◆ Task details
Find the lines below holding the word "TimeBase" and copy each of them.

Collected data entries
★ ★ ★ ★

/-- A capture channel (R175), oldest entry first. -/
structure Capture where
  edge : BitVec 2
  event : Bool
  queue : List CapEntry
  overflow : Bool
  dropped : Nat
  episode : Bool
  deriving DecidableEq, Repr

/-- The time base (chapter 8). `frac` is in units of 2^-48 ns; `slewRem` is the remaining slew in the same units; `stepDue` is an
accepted step's offset, in units of 2^-32 ns, that waits for its TIME cycle (R163).
`events` is TB_EVENTS bits [3:0]; the latch fields are those of R159. -/
structure TimeBase where
  sec : Nat
  ns : Nat
  frac : Nat
  valid : Bool
  stepUsed : Bool
  refLost : Bool
  slewRem : Int
  stepDue : Option Int
  result : Nat
  sub : Nat
  events : BitVec 4
  staged : TbCfg
  committed : TbCfg
  modeNow : Bool
  civilNow : Word32
  outs : Sparse Tout
  caps : Sparse Capture
  latchSec : Nat
  latchNs : Nat
  latchFrac : Nat
  latchDate : Word32
  latchTime : Word32
  deriving DecidableEq, Repr

/-- The staged or committed fields of HOST_COMMIT (Table 13-2). -/
structure HostCfg where
  sq : Word64
  cq : Word64
  eq : Word64
  db : Word64
  szSq : BitVec 5
  szCq : BitVec 5
  szEq : BitVec 5
  minUs : BitVec 7
  maxUs : BitVec 7
  enable : Bool
  deriving DecidableEq, Repr

/-- A completion record that waits for room (R280). -/
structure Rec where
  tag : Word32
  opcode : BitVec 8
  final : Bool
  status : BitVec 16
  sq : Nat
  info : List Byte
  irq : Bool
  countInfo : Bool
  deriving DecidableEq, Repr

/-- The host link and the rings (chapter 13). Counts are free-running 32-bit counts; `lastTail` is SQ_TAIL as the last poll
found it. -/
structure Rings where
  link : LinkInfo
  dropped : Nat
  dma : Nat
  staged : HostCfg
  committed : HostCfg
  events : BitVec 3
  vecCq : BitVec 5
  evvec : List Word32
  lastTail : BitVec 32
  sqHead : BitVec 32
  sqDone : BitVec 32
  cqTail : BitVec 32
  cqHead : BitVec 32
  eqTail : BitVec 32
  eqHead : BitVec 32
  eqLost : BitVec 32
  heartbeat : BitVec 32
  pollUs : Nat
  wrote : Bool
  seq : Nat
  lost : Bool
  due : List Rec
  stall : Bool
  msix : List Nat
  vecPend : BitVec 32
  deriving DecidableEq, Repr

/-- A management alert (R340): the 32 bytes of the record, flags apart. -/
structure Alert where
  code : BitVec 16
  loc : Bool
  seq : Nat
  count : Nat
  info : List Byte
  deriving DecidableEq, Repr

/-- The management path (chapter 15). -/
structure Mgmt where
  eid : BitVec 8
  eidValid : Bool
  requests : Nat
  dropped : Nat
  alerts : List Alert
  alertSeq : Nat
  alertLost : Bool
  lostSince : Bool
  lastCommand : BitVec 8
  lastCompletion : BitVec 8
  tid : BitVec 8
  sensors : List (Nat × Int)
  deriving DecidableEq, Repr

/-- What the boundary cells do to the lands (R342). -/
inductive LandDrive where
  | functional | extest | clamp | highz
  deriving DecidableEq, Repr

/-- The TAP (R342): instruction register, boundary register, what the instruction in force drives the lands with where the stage
lets it, and the level of TRST_N. -/
structure Tap where
  ir : BitVec 8
  trstN : Bool
  boundary : List Bool
  drive : LandDrive
  deriving DecidableEq, Repr

/-- What the part answered last: to a BAR0 or BAR2 read, to a management, MCTP control or PLDM request, and the selected
TAP data register. The model's own observable (log 18). -/
structure Out where
  readData : Word64
  bytes : List Byte
  resp : List Byte
  tdo : List Bool
  deriving DecidableEq, Repr

/-- The state of the package. `pending` is the queue of commands that wait, first in first out; `entropy` counts the draws
of the entropy source (log 10); `latches` keeps the HI half of each latching 64-bit field, keyed by the BAR0 offset of the
HI half (R346). -/
structure State where
  ident : Ident
  tray : Tray
  boot : Boot
  stop : Stop
  store : Store
  unitGen : Nat
  sec : Sec
  tiles : Sparse Tile
  localq : List LocalMsg
  shadowed : List (Nat × Nat × Nat × List LineBits)
  mems : Sparse Stack
  far : Far
  ports : Sparse Port
  transits : List Transit
  bridle : Bridle
  pacer : Pacer
  job : Job
  work : Work
  window : Window
  reel : Option Reel
  det : Det
  ldr : Ldr
  power : Power
  tb : TimeBase
  rings : Rings
  mgmt : Mgmt
  tap : Tap
  out : Out
  latches : Sparse Word32
  entropy : Nat
  pending : List Instr
  deriving DecidableEq, Repr

/-- A cleared Pocket line (Table 3-2): zero bytes and residues, no tag. -/
def LineVal.zero : LineVal where
  data := 0
  side := 0
  pdue := 0
  cdue := 0
  unfin := 0

/-- A cleared line: both copies zero, no mark. -/
def LineSt.zero : LineSt where
  cur := LineVal.zero
  nxt := LineVal.zero
  mark := false

/-- A tile without a job: empty queues, clear flags, cleared Pocket. -/
def Tile.clear : Tile where
  todo := []
  flight := none
  halted := false
  exited := false
  detected := false
  lateOp := false
  lines := []
  inbox := []
  outbox := []
  mover := []
  events := []
  flags := 0
  savedFlags := 0
  txEnv := []
  rx := []
  checks := []
  badLines := []
  told := (0, 0, 0)
  rose := (false, false)
  moves := []

/-- The scrubbed block of Table 3-1: zero payload, tensor identifier 0, index 0, generation 0. LOADED, with the CRC-32C of 4,096
zero bytes (0x98F94189) and of the Envelope's first 28 bytes; every residue of zero bytes is 0 (R88 to R90). -/
def Blk.scrubbed : Blk where
  payload := 0
  env := 0x2AE6E80200000010000000000000000000000000000000000000000098F94189#256

/-- A stack that is off (Table 5-7), with scrubbed content. -/
def Stack.off : Stack where
  st := .off
  temp := 0
  blocks := []
  sel := []
  mark := []
  unfin := []

/-- A port at the reset values of Table 6-10. -/
def Port.off : Port where
  st := .off
  cls := 0
  precode := 0
  wirePs := 0
  farSerial := 0
  farPort := 0
  farSlot := 0
  farBridle := 0x7FF
  relocks := 0
  sends := .none
  rttPs := 0
  staged := []
  sent := none
  provSent := []
  provRcvd := []
  tail := none
  tailAt := 0
  tailSeen := false
  phase := none
  retrain := false
  remeasure := false
  trainDue := false
  measured := false
  quadMw := 0
  xpMw := 0

/-- A unit with no error and no test yet (Table 10-12). -/
def Health.zero : Health where
  c0 := 0
  c1 := 0
  c2 := 0
  c3 := 0
  c4 := 0
  c5 := 0
  score := 0
  passes := 0
  advised := false
  lastTest := none
  watchDue := none
  overdueAt := 0
  fsrSeq := 0

/-- The package totals at 0. -/
def Totals.zero : Totals where
  detect := 0
  res := 0
  shd := 0
  env := 0
  kat := 0
  late := 0
  link := 0
  veto := 0
  memCorr := 0
  memUncorr := 0
  fecCorr := 0
  faults := 0

/-- The settings that R45 gives when no bank is valid, for a power limit in W. -/
def Settings.defaults (limit : Nat) : Settings where
  capMin := 500
  capMax := limit
  calib := []
  units := []
  qlist := []
  history := []
  log := []

/-- A bank that holds no store (log 5). -/
def Bank.empty : Bank where
  intact := false
  generation := 0
  storeCount := 0
  tbSeconds := 0
  set := Settings.defaults 1375

/-- The SEC settings at reset (Table 10-12). -/
def SecCfg.reset : SecCfg where
  tileWatch := 3
  tileAdvise := 12
  portWatch := 8
  portAdvise := 32
  stackWatch := 4
  stackAdvise := 16
  watchPasses := 16
  scoreHalfH := 24
  stressActive := 168
  stressWatch := 24

/-- The SEC block and the health of every unit after a cold start. -/
def Sec.reset : Sec where
  testAuto := true
  overdue := 0
  commitRefused := false
  staged := SecCfg.reset
  committed := SecCfg.reset
  fsrSel := 0
  fsrs := []
  fsrSeq := 0
  totals := Totals.zero
  health := []
  uptime := 0
  halvedAt := 0
  test := none
  lastClass := 3

/-- The Bridle settings at reset (Table 7-2). -/
def BridleCfg.reset : BridleCfg where
  id := 0
  idValid := false
  root := false
  seed := 0
  mark := 0

/-- The Bridle unit at reset (Table 7-2). -/
def Bridle.reset : Bridle where
  count := 0
  st := .unsynced
  parent := none
  hops := 0xFF
  rootId := 0
  theta2 := 0
  quiet := 0
  adopted := false
  staged := BridleCfg.reset
  committed := BridleCfg.reset
  markArmed := false
  markSec := 0
  markNs := 0
  events := 0
  trimmed := []

/-- The pacer halted at Vent level 0, with an empty history (Table 11-4). -/
def Pacer.reset : Pacer where
  running := false
  vent := 0
  baseCount := 0
  baseGrid := 0
  trims := 0
  hist := []
  head := 0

★ ★ ★ ★

◆ Task solution
structure TimeBase where
  tb : TimeBase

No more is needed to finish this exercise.